→ **Work request**:
A verbatim reproduction of the lines below, from the line containing "that opcode as" through the line containing "(i.inTrace = true → i.isCommand = true)", both ends included, is the whole required output.

→ **Records supplied**:
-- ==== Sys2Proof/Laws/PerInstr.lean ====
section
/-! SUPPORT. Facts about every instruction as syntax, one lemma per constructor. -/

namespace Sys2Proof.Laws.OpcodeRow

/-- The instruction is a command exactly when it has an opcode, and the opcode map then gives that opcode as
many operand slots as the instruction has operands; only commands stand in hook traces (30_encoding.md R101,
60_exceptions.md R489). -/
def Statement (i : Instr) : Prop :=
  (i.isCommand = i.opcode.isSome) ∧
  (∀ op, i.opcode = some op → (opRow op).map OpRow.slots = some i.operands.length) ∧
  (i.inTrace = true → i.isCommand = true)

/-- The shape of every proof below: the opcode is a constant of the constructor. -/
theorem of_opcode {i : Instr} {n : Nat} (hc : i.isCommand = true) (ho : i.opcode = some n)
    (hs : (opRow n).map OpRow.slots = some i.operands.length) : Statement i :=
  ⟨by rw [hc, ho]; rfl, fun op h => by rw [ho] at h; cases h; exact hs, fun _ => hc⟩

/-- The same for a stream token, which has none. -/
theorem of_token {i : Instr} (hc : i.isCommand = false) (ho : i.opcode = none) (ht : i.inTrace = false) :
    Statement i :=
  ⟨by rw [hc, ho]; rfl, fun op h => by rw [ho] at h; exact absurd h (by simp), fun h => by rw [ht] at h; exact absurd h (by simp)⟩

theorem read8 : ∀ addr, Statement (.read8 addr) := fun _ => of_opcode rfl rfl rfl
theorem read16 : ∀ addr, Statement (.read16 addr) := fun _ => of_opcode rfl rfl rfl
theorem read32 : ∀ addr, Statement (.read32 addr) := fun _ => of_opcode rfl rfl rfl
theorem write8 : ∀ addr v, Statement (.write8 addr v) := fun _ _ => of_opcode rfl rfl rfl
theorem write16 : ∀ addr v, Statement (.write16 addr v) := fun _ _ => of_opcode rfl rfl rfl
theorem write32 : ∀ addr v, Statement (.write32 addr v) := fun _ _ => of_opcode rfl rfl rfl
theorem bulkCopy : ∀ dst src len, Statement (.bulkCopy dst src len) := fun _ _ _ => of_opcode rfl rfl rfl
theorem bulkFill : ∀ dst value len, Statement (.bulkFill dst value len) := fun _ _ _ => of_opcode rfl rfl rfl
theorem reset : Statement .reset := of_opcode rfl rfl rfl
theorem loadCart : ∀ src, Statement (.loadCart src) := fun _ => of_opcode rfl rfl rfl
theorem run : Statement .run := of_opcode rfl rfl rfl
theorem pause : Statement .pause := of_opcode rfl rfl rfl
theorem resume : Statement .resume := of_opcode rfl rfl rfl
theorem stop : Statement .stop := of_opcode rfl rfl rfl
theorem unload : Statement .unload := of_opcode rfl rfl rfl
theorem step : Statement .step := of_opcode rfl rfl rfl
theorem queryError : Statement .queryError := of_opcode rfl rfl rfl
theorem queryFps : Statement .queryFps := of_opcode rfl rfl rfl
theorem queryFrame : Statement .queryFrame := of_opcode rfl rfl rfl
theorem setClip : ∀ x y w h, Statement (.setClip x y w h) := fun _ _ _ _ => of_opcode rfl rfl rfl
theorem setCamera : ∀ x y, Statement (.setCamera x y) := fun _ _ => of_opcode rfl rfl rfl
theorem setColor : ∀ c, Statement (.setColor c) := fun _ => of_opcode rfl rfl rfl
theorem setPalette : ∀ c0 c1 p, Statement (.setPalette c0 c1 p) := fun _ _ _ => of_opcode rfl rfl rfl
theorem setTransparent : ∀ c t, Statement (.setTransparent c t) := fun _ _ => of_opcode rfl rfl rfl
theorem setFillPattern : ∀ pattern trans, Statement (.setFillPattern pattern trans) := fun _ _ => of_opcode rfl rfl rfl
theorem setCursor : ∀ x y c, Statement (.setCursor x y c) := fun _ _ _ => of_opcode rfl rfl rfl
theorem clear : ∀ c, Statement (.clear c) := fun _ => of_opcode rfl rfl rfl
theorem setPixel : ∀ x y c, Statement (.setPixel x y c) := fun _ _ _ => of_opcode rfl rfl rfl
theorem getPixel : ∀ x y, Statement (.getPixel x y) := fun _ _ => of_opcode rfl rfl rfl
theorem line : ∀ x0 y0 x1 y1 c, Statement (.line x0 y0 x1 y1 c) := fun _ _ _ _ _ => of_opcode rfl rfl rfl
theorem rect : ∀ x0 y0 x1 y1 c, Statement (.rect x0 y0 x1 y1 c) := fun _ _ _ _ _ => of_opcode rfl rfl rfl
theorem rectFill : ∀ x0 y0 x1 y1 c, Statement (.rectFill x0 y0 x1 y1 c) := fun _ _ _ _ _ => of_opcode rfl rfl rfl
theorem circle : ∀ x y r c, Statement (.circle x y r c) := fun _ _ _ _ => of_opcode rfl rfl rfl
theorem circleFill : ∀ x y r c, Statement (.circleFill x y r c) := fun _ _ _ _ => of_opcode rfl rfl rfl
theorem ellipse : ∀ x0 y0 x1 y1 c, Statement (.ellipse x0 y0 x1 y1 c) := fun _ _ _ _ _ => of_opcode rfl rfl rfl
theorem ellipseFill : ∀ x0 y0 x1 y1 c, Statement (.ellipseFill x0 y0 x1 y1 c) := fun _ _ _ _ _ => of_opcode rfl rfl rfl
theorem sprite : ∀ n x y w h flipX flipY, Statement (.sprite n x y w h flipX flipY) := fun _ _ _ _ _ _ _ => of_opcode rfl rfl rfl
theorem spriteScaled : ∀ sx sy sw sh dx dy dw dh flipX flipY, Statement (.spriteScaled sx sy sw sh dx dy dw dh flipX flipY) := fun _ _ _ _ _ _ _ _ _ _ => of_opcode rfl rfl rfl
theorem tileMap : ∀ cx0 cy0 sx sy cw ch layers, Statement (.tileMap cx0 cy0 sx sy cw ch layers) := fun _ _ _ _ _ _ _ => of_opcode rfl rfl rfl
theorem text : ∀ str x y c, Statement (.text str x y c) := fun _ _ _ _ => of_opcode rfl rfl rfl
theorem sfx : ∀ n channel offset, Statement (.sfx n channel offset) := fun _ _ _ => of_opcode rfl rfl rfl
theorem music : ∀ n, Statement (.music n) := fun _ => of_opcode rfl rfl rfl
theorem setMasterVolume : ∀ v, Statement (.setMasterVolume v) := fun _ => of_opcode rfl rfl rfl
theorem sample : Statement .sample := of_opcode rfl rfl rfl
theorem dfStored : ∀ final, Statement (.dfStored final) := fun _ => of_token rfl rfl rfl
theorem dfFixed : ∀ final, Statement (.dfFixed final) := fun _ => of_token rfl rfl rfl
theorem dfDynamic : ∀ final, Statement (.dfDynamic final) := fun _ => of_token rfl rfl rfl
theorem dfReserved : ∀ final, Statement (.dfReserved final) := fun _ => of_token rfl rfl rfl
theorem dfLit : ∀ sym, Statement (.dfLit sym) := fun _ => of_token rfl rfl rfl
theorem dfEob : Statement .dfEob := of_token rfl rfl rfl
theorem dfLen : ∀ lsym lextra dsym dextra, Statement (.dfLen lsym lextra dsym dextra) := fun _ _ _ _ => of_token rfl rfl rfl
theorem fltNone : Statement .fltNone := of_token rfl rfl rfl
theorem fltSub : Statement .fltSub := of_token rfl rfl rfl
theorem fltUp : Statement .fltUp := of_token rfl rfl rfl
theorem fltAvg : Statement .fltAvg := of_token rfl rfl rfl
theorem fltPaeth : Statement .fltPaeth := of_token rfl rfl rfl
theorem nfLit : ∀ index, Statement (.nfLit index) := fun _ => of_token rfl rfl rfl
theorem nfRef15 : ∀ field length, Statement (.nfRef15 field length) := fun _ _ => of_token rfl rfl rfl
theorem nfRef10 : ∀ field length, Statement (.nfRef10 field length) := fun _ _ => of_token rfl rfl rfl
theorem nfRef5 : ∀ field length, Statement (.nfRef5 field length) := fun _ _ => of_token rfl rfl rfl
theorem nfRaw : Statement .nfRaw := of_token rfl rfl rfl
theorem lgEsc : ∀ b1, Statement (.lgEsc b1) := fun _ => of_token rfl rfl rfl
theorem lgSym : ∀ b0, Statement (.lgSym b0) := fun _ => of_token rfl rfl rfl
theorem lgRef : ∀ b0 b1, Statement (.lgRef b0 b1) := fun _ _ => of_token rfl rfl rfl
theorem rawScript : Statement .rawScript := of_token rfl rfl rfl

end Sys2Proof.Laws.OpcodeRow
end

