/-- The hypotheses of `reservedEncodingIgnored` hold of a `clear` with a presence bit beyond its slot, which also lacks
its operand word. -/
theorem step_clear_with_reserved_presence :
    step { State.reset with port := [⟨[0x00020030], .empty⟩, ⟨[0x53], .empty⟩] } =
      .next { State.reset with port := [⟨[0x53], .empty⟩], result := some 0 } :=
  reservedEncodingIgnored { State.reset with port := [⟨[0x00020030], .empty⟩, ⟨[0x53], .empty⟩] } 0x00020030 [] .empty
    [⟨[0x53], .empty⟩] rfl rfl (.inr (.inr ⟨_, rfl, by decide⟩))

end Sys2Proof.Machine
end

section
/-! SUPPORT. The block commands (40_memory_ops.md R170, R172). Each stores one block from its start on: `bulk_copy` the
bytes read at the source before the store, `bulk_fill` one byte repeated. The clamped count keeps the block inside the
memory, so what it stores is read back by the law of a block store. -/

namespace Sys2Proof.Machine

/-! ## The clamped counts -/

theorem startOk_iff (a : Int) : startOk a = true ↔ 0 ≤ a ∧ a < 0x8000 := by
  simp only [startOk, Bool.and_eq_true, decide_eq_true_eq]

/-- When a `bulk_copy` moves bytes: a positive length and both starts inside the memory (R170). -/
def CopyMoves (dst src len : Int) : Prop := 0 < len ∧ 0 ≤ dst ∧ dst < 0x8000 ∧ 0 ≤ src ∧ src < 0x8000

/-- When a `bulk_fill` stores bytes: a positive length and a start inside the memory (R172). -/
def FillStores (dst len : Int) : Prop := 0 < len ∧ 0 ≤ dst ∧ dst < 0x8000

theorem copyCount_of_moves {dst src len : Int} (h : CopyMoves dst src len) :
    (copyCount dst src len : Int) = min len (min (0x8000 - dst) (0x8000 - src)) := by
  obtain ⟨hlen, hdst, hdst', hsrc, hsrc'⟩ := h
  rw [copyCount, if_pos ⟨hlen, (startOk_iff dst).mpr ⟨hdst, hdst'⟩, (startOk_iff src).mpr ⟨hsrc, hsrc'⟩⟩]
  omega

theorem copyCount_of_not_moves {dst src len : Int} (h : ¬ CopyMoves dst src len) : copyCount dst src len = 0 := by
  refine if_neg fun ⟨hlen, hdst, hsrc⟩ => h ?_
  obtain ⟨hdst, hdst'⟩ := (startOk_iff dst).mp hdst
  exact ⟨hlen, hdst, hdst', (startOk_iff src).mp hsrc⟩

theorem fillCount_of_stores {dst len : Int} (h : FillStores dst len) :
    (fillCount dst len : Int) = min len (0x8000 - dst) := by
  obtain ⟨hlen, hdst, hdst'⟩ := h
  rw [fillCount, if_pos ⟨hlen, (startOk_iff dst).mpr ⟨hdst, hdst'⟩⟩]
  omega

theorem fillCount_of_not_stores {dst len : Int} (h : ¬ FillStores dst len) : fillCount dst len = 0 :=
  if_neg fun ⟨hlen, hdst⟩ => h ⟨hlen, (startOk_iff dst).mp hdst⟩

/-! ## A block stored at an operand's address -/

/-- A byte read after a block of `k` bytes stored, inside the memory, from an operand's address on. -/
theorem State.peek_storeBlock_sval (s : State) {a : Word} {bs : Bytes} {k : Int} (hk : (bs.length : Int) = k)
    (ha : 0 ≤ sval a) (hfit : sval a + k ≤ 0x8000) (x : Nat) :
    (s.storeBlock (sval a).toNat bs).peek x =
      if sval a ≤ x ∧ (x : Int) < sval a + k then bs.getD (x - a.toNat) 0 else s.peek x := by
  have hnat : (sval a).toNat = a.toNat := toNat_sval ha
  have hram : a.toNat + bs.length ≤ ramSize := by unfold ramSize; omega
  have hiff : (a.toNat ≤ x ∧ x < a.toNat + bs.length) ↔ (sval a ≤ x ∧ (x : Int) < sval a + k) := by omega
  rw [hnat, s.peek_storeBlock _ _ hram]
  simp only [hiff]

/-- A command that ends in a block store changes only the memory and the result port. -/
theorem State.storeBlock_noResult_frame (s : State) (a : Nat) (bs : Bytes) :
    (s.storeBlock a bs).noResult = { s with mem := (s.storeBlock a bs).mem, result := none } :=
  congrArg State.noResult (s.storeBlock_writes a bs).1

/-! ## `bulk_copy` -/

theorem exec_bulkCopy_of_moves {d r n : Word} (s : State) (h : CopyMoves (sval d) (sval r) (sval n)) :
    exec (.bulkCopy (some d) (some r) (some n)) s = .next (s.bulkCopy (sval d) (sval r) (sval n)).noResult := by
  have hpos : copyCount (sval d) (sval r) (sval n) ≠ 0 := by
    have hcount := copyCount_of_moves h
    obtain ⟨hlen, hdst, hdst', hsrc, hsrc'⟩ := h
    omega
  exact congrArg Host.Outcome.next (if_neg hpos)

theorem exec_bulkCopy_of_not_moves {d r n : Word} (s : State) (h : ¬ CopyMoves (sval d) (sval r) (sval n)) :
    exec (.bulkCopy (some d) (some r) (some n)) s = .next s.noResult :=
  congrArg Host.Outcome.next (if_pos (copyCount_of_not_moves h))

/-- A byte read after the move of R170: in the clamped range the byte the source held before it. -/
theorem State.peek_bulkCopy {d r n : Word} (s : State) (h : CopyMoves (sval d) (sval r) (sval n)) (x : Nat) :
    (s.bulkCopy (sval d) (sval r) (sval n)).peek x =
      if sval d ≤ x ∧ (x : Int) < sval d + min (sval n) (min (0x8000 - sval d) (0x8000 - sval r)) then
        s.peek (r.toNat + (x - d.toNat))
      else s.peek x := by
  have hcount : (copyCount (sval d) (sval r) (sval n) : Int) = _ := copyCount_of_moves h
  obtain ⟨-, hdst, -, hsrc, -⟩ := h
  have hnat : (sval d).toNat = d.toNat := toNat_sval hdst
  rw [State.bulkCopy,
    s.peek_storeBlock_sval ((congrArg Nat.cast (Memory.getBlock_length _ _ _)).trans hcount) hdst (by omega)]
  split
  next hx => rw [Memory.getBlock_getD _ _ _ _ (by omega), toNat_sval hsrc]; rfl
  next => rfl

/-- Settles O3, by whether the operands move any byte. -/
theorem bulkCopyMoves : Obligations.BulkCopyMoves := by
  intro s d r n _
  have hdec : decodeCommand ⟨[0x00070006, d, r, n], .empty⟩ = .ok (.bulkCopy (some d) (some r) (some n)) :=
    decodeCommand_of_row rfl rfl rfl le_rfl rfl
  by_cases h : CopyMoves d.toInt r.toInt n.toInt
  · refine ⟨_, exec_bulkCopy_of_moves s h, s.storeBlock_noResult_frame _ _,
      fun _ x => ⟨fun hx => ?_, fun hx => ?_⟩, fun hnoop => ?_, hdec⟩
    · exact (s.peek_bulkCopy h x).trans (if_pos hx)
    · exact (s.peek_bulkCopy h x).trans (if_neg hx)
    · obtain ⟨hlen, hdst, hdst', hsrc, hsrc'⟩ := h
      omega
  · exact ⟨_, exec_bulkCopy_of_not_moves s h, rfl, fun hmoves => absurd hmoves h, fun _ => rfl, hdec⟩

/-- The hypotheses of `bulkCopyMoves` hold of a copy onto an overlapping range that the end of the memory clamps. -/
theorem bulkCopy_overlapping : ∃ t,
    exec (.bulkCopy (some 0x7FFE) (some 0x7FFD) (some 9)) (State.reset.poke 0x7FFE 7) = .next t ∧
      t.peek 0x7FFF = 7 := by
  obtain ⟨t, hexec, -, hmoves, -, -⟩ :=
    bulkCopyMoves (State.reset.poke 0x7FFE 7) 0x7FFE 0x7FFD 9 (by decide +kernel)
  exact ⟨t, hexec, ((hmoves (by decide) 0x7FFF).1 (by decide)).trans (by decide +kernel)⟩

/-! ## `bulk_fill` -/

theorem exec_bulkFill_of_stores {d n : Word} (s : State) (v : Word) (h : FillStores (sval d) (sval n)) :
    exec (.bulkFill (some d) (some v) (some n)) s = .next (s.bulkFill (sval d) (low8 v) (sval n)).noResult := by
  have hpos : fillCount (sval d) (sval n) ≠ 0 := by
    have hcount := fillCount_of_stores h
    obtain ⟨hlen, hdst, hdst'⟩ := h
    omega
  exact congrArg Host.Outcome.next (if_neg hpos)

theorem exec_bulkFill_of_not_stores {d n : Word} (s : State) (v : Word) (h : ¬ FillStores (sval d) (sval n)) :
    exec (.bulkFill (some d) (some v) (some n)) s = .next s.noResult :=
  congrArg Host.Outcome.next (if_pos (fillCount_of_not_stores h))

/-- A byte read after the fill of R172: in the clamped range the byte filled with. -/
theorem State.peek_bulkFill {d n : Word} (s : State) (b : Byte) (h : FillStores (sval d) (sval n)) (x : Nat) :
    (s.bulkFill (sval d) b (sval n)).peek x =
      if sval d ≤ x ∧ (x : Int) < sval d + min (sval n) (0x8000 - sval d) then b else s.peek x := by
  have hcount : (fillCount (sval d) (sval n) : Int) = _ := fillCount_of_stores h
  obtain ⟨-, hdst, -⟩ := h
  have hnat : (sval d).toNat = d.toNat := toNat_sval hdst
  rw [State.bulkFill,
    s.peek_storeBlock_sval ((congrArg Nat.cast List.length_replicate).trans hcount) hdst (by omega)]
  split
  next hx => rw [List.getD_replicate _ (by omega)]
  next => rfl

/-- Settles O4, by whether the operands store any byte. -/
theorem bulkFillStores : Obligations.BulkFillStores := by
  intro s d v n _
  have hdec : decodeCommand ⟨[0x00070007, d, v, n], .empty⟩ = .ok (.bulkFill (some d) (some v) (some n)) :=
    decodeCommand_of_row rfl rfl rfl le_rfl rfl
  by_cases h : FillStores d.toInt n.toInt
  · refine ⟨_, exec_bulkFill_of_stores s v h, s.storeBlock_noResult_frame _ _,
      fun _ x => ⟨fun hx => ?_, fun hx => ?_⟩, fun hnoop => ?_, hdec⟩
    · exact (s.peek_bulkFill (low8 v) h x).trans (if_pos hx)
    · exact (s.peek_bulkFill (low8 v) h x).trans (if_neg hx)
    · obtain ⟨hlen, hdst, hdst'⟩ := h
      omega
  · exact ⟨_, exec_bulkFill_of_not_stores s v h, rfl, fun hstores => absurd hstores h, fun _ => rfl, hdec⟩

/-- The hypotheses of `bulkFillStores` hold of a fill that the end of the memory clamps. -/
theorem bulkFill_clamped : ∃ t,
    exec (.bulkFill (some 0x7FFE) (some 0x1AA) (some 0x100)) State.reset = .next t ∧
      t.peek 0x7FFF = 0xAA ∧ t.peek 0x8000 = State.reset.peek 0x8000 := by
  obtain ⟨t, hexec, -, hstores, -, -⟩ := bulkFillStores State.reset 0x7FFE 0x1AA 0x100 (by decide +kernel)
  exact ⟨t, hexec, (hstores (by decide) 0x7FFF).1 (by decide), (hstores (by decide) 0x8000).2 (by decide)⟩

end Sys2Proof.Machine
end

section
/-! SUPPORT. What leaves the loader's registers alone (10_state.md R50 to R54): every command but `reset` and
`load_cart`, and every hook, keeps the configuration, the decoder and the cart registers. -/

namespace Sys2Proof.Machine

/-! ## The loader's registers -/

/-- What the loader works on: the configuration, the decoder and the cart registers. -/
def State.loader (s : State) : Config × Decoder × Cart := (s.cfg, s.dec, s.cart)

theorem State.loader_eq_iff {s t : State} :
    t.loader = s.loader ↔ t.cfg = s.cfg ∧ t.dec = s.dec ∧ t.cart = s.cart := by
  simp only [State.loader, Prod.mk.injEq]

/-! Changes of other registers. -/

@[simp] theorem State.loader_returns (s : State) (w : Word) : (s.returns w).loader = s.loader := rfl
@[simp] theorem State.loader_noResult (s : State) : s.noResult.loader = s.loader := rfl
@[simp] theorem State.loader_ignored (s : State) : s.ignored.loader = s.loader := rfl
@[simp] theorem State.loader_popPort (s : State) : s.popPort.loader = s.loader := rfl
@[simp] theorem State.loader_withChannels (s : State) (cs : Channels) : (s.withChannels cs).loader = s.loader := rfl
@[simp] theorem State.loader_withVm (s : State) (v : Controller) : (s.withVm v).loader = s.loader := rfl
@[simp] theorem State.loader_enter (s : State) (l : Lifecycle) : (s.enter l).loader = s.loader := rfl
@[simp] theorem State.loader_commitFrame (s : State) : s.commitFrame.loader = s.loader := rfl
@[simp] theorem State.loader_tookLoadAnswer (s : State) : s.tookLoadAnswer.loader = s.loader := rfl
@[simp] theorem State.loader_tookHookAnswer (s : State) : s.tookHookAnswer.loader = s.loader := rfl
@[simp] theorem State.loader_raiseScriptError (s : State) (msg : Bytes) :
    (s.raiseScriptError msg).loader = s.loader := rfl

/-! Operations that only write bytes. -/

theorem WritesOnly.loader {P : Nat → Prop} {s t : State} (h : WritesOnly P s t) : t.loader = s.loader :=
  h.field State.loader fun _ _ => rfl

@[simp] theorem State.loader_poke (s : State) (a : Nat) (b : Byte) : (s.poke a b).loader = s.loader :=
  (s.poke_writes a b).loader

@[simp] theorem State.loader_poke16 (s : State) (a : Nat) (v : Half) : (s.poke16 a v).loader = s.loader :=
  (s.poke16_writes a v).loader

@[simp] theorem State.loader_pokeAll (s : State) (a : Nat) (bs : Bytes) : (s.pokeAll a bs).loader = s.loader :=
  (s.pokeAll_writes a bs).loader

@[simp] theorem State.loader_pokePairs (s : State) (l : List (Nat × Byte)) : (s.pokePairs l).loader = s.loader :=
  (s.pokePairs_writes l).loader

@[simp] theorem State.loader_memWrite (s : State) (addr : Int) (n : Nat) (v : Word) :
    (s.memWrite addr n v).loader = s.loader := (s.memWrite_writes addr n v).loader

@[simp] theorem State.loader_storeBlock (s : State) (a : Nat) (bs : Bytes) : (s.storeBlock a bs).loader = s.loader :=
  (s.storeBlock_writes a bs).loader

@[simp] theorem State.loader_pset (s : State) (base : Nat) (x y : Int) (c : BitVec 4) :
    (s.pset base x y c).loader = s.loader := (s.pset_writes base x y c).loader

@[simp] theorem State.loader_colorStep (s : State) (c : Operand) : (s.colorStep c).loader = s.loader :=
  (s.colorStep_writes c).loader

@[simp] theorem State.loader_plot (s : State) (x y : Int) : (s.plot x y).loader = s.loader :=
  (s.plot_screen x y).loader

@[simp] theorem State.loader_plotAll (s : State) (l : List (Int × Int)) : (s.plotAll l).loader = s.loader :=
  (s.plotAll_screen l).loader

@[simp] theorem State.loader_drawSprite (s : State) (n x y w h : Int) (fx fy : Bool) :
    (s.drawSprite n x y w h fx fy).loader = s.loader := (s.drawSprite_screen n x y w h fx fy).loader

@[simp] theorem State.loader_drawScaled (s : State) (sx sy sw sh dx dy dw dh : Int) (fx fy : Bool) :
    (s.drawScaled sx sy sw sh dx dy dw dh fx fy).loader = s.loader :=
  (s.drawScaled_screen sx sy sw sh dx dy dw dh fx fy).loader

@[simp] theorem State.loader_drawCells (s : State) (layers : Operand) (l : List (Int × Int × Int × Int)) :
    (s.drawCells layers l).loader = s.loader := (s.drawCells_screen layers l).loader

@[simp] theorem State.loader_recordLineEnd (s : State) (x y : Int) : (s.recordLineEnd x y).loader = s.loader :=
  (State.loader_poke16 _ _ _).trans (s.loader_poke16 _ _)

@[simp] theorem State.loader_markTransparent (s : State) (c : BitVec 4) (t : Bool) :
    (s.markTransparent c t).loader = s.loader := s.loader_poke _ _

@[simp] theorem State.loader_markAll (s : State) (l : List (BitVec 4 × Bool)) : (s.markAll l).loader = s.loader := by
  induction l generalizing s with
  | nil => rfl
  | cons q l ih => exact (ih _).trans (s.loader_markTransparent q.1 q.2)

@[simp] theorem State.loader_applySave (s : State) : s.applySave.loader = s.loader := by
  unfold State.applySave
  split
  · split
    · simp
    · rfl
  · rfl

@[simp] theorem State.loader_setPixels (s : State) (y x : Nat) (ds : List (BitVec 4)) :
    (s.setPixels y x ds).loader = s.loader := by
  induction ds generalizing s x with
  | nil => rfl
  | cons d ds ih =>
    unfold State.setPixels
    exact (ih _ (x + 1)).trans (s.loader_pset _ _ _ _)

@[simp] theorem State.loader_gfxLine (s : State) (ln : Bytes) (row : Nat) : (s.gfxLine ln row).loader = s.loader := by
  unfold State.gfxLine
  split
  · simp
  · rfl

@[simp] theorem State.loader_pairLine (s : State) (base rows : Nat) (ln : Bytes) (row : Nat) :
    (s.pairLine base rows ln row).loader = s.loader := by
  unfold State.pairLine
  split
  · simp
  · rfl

→ **Result**:
/-- The instruction is a command exactly when it has an opcode, and the opcode map then gives that opcode as
many operand slots as the instruction has operands; only commands stand in hook traces (30_encoding.md R101,
60_exceptions.md R489). -/
def Statement (i : Instr) : Prop :=
  (i.isCommand = i.opcode.isSome) ∧
  (∀ op, i.opcode = some op → (opRow op).map OpRow.slots = some i.operands.length) ∧
  (i.inTrace = true → i.isCommand = true)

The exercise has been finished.